No, plants and kids and cats and adults need water, light, the right fertilizer, some singing while you feed them. They shake when you come near them even, which I read a few years ago in some botany/science study that gave me visions about plants screaming but making no sound and having no power while you killed them. I can sympathize with the Jain Buddhist idea of sweeping in front of you while you walk. (They are the Buddhists who don't believe in killing anything beyond the barest needs of survival. Philip Roth has a pretty scary portrayal of them as life-denying anorexic maniacs in American Pastoral, but I can see their side, too.)
Anyway, the eye contact thing. I started laying it on my daughter a few months ago and whoa, it stopped her tantrums cold. A firm and gentle and sustained look. I have also been able to dissipate most fights with adults with some form of this tactic. A look or a touch on the hand or a hug or an apology or a smile or an acquisition. I know what you are thinking, so I am a pushover, but for some reason I just have this view of conflict like it's something you don't have to fight through if you can dissolve it and make it go away. You know what works even more amazingly? An apology. A sincere, shit-eating apology, which is like depositing a whole tax return into your interpersonal bank account with that particular human.

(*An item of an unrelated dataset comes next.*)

-- ==== Sys2Proof/Machine/Core.lean ====
section
/-! DEFINITION. The machine as the host runs it. -/

def Sys2Proof.core : Host.Core := { State := Sys2Proof.Machine.State, Fault := Sys2Proof.Machine.Fault, Refusal := Sys2Proof.Machine.Refusal, step := Sys2Proof.Machine.step, reset := Sys2Proof.Machine.State.reset }
end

I am rambling, and probably won't edit this much, and will also maybe be telling you in 13 years what it is like to bail your kid out of jail. But I don't want to give my kid anything to rebel against, is the thing. My mom didn't. She was stern and loving and quietly disapproving in a way that broke my heart and will immediately. So I will be stern and whatnot when she does something like try to punch me in the face or run into traffic, but with words like:
Don't hit mommy. That hurts.
Don't run into traffic! Cars can hurt you!
And she is scared of cars, and doesn't try to hit me anymore.
So that is my parenting advice according to non-violent communication. But coming from someone who has never kept a house plant alive, not even a cactus.